▸ **Activity**:
Within the records below is a range that opens at the line with "(s.ptu.state = .off ∨ offOnly = false → (∀" and closes at the line with "slip := (a.slip.map". Return that range word for word, both ends included, and only that range.

........

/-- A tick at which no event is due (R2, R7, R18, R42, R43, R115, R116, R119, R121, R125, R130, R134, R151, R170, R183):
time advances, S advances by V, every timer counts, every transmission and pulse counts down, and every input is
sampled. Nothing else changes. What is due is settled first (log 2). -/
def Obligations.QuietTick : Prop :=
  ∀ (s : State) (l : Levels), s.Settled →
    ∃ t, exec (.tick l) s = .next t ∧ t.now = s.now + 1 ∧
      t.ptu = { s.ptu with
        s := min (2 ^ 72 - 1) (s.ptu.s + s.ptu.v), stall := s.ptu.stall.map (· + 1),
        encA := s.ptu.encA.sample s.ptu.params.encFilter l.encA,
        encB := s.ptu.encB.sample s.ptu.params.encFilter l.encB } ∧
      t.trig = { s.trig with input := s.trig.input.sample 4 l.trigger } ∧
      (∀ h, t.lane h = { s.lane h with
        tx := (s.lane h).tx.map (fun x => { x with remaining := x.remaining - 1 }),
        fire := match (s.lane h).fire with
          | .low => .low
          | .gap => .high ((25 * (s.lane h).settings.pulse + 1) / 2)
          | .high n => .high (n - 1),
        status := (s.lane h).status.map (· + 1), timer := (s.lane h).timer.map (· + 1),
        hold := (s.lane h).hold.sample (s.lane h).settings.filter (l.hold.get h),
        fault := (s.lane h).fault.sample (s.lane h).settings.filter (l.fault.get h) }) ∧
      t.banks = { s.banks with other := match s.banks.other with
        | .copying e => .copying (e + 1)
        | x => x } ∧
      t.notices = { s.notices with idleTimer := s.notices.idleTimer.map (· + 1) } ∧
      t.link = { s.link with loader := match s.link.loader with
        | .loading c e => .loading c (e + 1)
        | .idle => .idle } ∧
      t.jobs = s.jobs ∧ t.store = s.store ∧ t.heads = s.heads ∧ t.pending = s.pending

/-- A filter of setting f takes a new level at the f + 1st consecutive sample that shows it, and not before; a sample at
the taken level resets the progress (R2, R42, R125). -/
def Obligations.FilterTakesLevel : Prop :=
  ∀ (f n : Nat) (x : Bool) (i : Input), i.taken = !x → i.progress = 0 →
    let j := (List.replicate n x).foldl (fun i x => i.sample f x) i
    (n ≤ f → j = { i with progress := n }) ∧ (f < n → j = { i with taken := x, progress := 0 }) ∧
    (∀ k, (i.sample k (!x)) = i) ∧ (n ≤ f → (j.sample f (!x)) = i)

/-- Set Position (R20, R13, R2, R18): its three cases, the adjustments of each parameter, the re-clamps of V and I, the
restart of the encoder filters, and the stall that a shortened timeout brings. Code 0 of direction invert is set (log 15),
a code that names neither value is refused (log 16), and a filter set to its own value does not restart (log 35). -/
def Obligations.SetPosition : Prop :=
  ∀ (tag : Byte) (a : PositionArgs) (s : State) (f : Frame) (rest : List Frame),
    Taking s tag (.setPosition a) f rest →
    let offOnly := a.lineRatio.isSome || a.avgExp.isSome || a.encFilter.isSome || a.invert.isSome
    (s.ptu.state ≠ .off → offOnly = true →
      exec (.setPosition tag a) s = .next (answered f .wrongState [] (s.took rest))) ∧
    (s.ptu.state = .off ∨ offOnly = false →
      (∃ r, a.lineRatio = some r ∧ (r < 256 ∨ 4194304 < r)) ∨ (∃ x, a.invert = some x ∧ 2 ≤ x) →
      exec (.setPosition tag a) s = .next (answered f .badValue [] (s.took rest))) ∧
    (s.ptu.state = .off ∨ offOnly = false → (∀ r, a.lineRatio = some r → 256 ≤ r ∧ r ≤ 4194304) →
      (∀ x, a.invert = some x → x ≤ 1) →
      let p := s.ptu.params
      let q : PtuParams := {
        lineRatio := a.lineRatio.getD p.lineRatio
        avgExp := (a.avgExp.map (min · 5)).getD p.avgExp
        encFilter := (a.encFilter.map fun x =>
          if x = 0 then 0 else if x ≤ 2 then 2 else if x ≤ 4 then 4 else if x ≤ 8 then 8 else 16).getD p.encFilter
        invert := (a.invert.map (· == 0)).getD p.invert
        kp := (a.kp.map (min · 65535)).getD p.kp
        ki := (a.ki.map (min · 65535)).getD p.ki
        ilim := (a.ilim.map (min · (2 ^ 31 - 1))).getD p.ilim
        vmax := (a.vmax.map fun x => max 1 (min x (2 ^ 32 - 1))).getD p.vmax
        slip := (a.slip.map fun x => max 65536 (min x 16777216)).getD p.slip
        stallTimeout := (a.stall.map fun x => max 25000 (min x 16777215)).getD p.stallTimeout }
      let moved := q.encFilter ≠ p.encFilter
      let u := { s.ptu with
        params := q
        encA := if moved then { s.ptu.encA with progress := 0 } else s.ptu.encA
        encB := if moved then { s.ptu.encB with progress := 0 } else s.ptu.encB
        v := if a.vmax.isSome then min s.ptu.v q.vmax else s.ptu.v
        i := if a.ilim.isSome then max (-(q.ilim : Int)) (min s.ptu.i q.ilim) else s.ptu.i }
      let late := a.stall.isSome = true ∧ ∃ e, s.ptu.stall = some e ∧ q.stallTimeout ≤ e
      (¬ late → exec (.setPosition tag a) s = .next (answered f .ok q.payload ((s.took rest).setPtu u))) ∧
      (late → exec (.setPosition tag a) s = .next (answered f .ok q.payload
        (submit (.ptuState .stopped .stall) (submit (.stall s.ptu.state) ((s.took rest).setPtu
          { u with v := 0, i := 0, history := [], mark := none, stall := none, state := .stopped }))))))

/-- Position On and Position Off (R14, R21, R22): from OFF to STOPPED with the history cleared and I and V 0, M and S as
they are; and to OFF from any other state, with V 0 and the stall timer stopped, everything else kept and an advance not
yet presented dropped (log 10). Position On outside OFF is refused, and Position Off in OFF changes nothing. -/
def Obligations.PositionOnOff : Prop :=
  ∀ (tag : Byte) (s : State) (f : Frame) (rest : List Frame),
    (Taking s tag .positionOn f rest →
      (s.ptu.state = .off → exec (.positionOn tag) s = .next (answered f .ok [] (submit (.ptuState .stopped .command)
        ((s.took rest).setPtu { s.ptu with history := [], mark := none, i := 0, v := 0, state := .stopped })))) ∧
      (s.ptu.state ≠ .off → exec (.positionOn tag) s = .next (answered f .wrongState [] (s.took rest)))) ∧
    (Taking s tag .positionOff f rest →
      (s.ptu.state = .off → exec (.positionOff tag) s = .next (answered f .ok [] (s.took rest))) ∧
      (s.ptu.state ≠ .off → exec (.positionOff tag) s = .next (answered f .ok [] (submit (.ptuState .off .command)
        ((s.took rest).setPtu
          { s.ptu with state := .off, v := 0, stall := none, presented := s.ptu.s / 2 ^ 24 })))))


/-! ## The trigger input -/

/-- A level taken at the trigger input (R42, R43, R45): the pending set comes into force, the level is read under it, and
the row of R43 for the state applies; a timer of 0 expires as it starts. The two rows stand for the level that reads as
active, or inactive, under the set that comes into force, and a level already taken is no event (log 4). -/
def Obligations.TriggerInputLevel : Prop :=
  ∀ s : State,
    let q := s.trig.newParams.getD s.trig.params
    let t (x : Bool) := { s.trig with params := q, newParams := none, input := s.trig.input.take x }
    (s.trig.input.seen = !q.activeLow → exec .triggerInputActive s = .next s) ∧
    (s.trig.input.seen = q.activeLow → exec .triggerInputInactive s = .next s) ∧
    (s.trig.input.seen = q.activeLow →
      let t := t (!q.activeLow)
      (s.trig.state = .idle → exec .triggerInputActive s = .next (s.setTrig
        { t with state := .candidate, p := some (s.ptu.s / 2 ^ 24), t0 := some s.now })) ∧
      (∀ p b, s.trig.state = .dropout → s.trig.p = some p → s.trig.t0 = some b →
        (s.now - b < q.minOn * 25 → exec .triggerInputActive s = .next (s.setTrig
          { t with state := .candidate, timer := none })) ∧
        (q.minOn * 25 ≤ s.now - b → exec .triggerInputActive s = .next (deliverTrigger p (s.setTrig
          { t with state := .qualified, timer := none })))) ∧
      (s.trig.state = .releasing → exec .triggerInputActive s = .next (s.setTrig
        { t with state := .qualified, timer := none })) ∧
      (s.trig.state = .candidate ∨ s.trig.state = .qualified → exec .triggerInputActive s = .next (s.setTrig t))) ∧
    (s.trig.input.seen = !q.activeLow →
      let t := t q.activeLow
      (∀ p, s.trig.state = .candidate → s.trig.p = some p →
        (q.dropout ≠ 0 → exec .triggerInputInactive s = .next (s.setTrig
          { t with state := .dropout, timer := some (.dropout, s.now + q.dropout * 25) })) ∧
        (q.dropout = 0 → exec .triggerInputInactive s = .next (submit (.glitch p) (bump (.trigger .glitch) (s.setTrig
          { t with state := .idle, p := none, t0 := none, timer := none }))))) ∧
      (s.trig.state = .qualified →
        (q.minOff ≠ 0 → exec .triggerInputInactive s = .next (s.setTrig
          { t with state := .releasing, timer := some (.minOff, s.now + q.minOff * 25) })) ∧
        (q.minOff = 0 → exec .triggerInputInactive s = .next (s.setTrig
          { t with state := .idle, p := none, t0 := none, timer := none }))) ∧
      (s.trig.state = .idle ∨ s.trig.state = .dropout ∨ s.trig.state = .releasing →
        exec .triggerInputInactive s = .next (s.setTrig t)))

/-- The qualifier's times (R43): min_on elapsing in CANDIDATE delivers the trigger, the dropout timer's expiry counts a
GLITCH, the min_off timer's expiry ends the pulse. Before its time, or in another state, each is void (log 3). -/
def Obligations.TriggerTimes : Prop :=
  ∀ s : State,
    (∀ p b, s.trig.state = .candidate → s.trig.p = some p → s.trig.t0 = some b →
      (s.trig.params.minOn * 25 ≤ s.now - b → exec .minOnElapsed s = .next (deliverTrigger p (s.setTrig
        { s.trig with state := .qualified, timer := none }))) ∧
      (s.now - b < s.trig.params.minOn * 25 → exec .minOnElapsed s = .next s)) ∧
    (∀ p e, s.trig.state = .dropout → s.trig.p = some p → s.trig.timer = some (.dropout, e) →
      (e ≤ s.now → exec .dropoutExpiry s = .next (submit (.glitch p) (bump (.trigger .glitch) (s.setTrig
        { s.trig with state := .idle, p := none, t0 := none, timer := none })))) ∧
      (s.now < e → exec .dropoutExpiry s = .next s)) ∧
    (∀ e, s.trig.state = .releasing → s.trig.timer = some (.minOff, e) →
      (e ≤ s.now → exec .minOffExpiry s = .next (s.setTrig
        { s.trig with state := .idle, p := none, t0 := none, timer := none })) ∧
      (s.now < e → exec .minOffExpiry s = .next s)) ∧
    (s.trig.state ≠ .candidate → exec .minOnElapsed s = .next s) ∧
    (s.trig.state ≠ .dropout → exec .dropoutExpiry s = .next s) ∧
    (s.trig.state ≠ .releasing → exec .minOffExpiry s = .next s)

........

▸ **Response below**:
    (s.ptu.state = .off ∨ offOnly = false → (∀ r, a.lineRatio = some r → 256 ≤ r ∧ r ≤ 4194304) →
      (∀ x, a.invert = some x → x ≤ 1) →
      let p := s.ptu.params
      let q : PtuParams := {
        lineRatio := a.lineRatio.getD p.lineRatio
        avgExp := (a.avgExp.map (min · 5)).getD p.avgExp
        encFilter := (a.encFilter.map fun x =>
          if x = 0 then 0 else if x ≤ 2 then 2 else if x ≤ 4 then 4 else if x ≤ 8 then 8 else 16).getD p.encFilter
        invert := (a.invert.map (· == 0)).getD p.invert
        kp := (a.kp.map (min · 65535)).getD p.kp
        ki := (a.ki.map (min · 65535)).getD p.ki
        ilim := (a.ilim.map (min · (2 ^ 31 - 1))).getD p.ilim
        vmax := (a.vmax.map fun x => max 1 (min x (2 ^ 32 - 1))).getD p.vmax
        slip := (a.slip.map fun x => max 65536 (min x 16777216)).getD p.slip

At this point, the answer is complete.